== Exercise goal ==
Each line of the data below that includes the string "counted" must be copied.

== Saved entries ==
--- START ---
-- ==== Sys2Proof/Machine/Flow.lean ====
section
/-! DEFINITION. The basin: in-flight entries and chains (R335 to R342), the operation on a found record (R303 to R308), the creation
limits (R309, R346 to R352), deletion (R320), verdicts (R298) and host requests (R322 to R324). -/

namespace Sys2Proof.Machine

/-! In-flight entries. -/

/-- The entries of a basin. -/
def Mach.ifts (m : Mach) (v : Nat) : List (Nat × Ift) :=
  (m.basin v).ift.filterMap fun p => match p.2 with | some x => some (p.1, x) | none => none

/-- An entry. -/
def Mach.ift (m : Mach) (v e : Nat) : Option Ift := mget none (m.basin v).ift e

/-- The machine with an entry replaced. -/
def Mach.setIft (m : Mach) (v e : Nat) (x : Option Ift) : Mach :=
  let b := m.basin v
  m.setBasin v { b with ift := mset none b.ift e x }

/-- Whether an entry heads its chain (R337). -/
def Mach.isHead (m : Mach) (v : Nat) (x : Ift) : Bool := (m.ifts v).all fun p => decide (p.2.key ≠ x.key ∨ x.seq ≤ p.2.seq)

/-- IFT-CREATING. -/
def Mach.iftCreating (m : Mach) (v : Nat) : Nat := ((m.ifts v).filter fun p => p.2.creating).length

/-- A free entry for an operation: a packet uses the first 3,840 only (R335). -/
def Mach.freeEntry (m : Mach) (v : Nat) (packet : Bool) : Option Nat :=
  let t := (m.basin v).ift
  match (List.range 3840).find? fun k => (mget none t k).isNone with
  | some k => some k
  | none => if packet then none else ((List.range 256).map (· + 3840)).find? fun k => (mget none t k).isNone

/-- Whether an operation serves a packet. -/
def IOp.isPacket : IOp → Bool
  | .packet _ => true
  | _ => false

/-- Whether a basin's STOP waits for an operation: a packet's or a mill event's (R327). -/
def IOp.drains : IOp → Bool
  | .packet _ => true
  | .mill _ => true
  | _ => false

/-- Whether an operation acts on a key, and so makes the lookup of R282 at the head of its chain; the others act on a slot (R338). -/
def IOp.looks : IOp → Bool
  | .read _ => false
  | .move _ _ => false
  | _ => true

/-- The bucket of share b that is being split (R338): one whose split has begun, whether or not its event is in execution now, or whose SPLIT at basin v is. -/
def Mach.splitting (m : Mach) (v b : Nat) : Option Nat :=
  if mget false m.dp.splits b then some (m.rd O.bsnSplit b)
  else (m.slu v).ctxs.findSome? fun p => match p.2 with
    | some x => if x.ev.kind = 10 ∧ x.ev.sender % 16 = b ∧ m.dp.growing then some (x.ev.arg / 2 ^ 32) else none
    | none => none

/-- Whether a lookup must wait for a split (R338): a candidate of its key is the bucket being split, or that bucket's new half. -/
def Mach.guarded338 (m : Mach) (v key hash : Nat) : Bool :=
  let b := m.shareOf key
  match m.splitting v b with
  | some p => [m.cand b hash false, m.cand b hash true].any fun j => decide (j = p ∨ j = p + m.nb)
  | none => false

/-- An entry counted once as waiting in its chain, or for a split (R337, R338). -/
def Mach.chainWait (m : Mach) (v e : Nat) (x : Ift) : Mach :=
  if x.behind then m else (m.setIft v e (some { x with behind := true })).bump O.iftChainWaits v

/-- Begin the lookup of an operation's key (R282): the eddy, else the heads of b1, unless a split is to end first (R338). -/
def Mach.startLookup (m : Mach) (c : ModeCtl) (v e : Nat) (x : Ift) : Mach :=
  match m.wayByKey v x.hash x.key with
  | some _ => (m.setIft v e (some { x with look := .found })).bump O.eddyHits v
  | none =>
    if m.guarded338 v x.key x.hash then m.chainWait v e x
    else
      let m := (m.bump O.eddyMisses v).pulse c (192 + 4 * v) 0x12 0
      let b := m.shareOf x.key
      let copy := m.readCopy b
      let (s, line) := bucketLine b copy (m.cand b x.hash false)
      let (n, m) := m.readLines s line 4 (v, x.seq) true
      m.setIft v e (some { x with look := .heads false, reads := n })

/-- An operation received (R336, R337): it takes entry e; the first of a chain looks its key up, a later one that is no packet's waits from here on. -/
def Mach.receive (m : Mach) (c : ModeCtl) (v e : Nat) (w : Arrival) : Mach :=
  let b := m.basin v
  let first := (m.ifts v).all fun p => decide (p.2.key ≠ w.key)
  let x : Ift := { op := w.op, key := w.key, hash := m.hOf w.key, q := w.q, at_ := m.ns, seq := b.seq, look := .idle, reads := 0, result := none,
                   creating := false, behind := false, wayWait := false, joined := false }
  let m := (m.setBasin v { b with seq := b.seq + 1 }).setIft v e (some x)
  let m := m.peak O.iftPeak v (m.ifts v).length
  if first then (if w.op.looks then m.startLookup c v e x else m)
  else if w.op.isPacket then m
  else m.chainWait v e x

/-- Entrance waits served as entries free (R336): the older head takes one of the first 3,840; a reserved one goes to the second queue. -/
def Mach.admitWait (m : Mach) (c : ModeCtl) (v : Nat) : Mach :=
  let b := m.basin v
  let pickPkt := match b.inPkt, b.inOther with
    | p :: _, o :: _ => decide (p.arr < o.arr)
    | _ :: _, [] => true
    | [], _ => false
  match m.freeEntry v true with
  | some e =>
    (match pickPkt, b.inPkt, b.inOther with
     | true, p :: r, _ => (m.setBasin v { b with inPkt := r }).receive c v e p
     | false, _, o :: r => (m.setBasin v { b with inOther := r }).receive c v e o
     | _, _, _ => m)
  | none =>
    match b.inOther, m.freeEntry v false with
    | o :: r, some e => (m.setBasin v { b with inOther := r }).receive c v e o
    | _, _ => m

/-- A host or mill operation at the entrance: received, or waiting and counted once (R336, R367). Answers its entry. -/
def Mach.enterOther (m : Mach) (c : ModeCtl) (v : Nat) (op : IOp) (key : Nat) : Option Nat × Mach :=
  let b := m.basin v
  let w : Arrival := { op := op, key := key, q := 0, arr := b.seq }
  match (if b.inOther.isEmpty then m.freeEntry v false else none) with
  | some e => (some e, m.receive c v e w)
  | none => (none, (m.setBasin v { b with inOther := b.inOther ++ [w], seq := b.seq + 1 }).bump O.iftFullWaits v)

/-- Operations that head their chains and have not begun their lookups begin them: a split has ended (R338). -/
def Mach.lookupsGo (m : Mach) (c : ModeCtl) (v : Nat) : Mach :=
  (m.ifts v).foldl (fun m p => if p.2.op.looks && p.2.look == Look.idle && m.isHead v p.2 then m.startLookup c v p.1 p.2 else m) m

/-- The entry next in a chain at its head (R337): it uses the record that the chain holds in the eddy; where the record is not there and the entry before
has not found it absent, it makes its own lookup. -/
def Mach.headNow (m : Mach) (c : ModeCtl) (v e : Nat) (y : Ift) (known : Bool) : Mach :=
  if !y.op.looks then m
  else if (m.wayByKey v y.hash y.key).isSome then m.setIft v e (some { y with look := .found })
  else if known && (m.findRec y.key).isNone then m.setIft v e (some { y with look := .absent })
  else m.startLookup c v e y

/-- An entry released (R339): the next of its chain goes on with what is known of the record, and a waiting operation is received. Every packet that waited
for a creation which made its record is applied to it as one that joined (Table 10.2). -/
def Mach.freeIft (m : Mach) (c : ModeCtl) (v e : Nat) : Mach :=
  match m.ift v e with
  | none => m
  | some x =>
    let m := m.setIft v e none
    let later := (m.ifts v).filter fun p => decide (p.2.key = x.key)
    let m := if x.creating && (m.wayByKey v x.hash x.key).isSome then
        later.foldl (fun m p => m.setIft v p.1 (some { p.2 with joined := p.2.op.isPacket })) m else m
    let next := later.foldl (fun best p => match best with
      | some (k, y) => if p.2.seq < y.seq then some p else some (k, y)
      | none => some p) (none : Option (Nat × Ift))
    let m := match next with
      | some (k, _) => (match m.ift v k with
        | some y => m.headNow c v k y (x.look == Look.found || x.look == Look.absent)
        | none => m)
      | none => m
    m.admitWait c v

/-- QUERY_RECEIPT (R334, R336): a waiting operation is received, else the query at the head of a channel from reach src. A query that finds no
entry waits, counted once, and holds back those behind it on its channel, whichever basin of the die they are for. -/
def Mach.queryReceipt (m : Mach) (c : ModeCtl) (v src : Nat) : Mach :=
  let m := m.admitWait c v
  if 8 ≤ src then m
  else
    let b := m.basin v
    let chs := (List.range 4).map fun k => chanNum src (2 * (v / 4)) k
    let die := (List.range 4).flatMap fun k => (m.basin (v / 4 * 4 + k)).inPkt
    let held := fun (q : Nat) => die.any fun w => decide (fld 64 w.q 52 4 / 2 ^ 29 = src) && decide (flowChan (m.flowHash w.key) = flowChan (m.flowHash (fld 64 q 0 48)))
    match m.takeMsg chs fun x => match x with | .query b' _ q => decide (m.server b' = v) && !held q | _ => false with
    | some (.query _ p q, m) =>
      if m.fst (fnNum .basin v) = .faulted then m
      else
        let w : Arrival := { op := .packet p, key := fld 64 q 0 48, q := q, arr := b.seq }
        (match (if b.inPkt.isEmpty then m.freeEntry v true else none) with
         | some e => m.receive c v e w
         | none => (m.setBasin v { b with inPkt := b.inPkt ++ [w], seq := b.seq + 1 }).bump O.iftFullWaits v)
    | _ => m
--- END ---
== Answer box ==
/-- An entry counted once as waiting in its chain, or for a split (R337, R338). -/
/-- A host or mill operation at the entrance: received, or waiting and counted once (R336, R367). Answers its entry. -/
entry waits, counted once, and holds back those behind it on its channel, whichever basin of the die they are for. -/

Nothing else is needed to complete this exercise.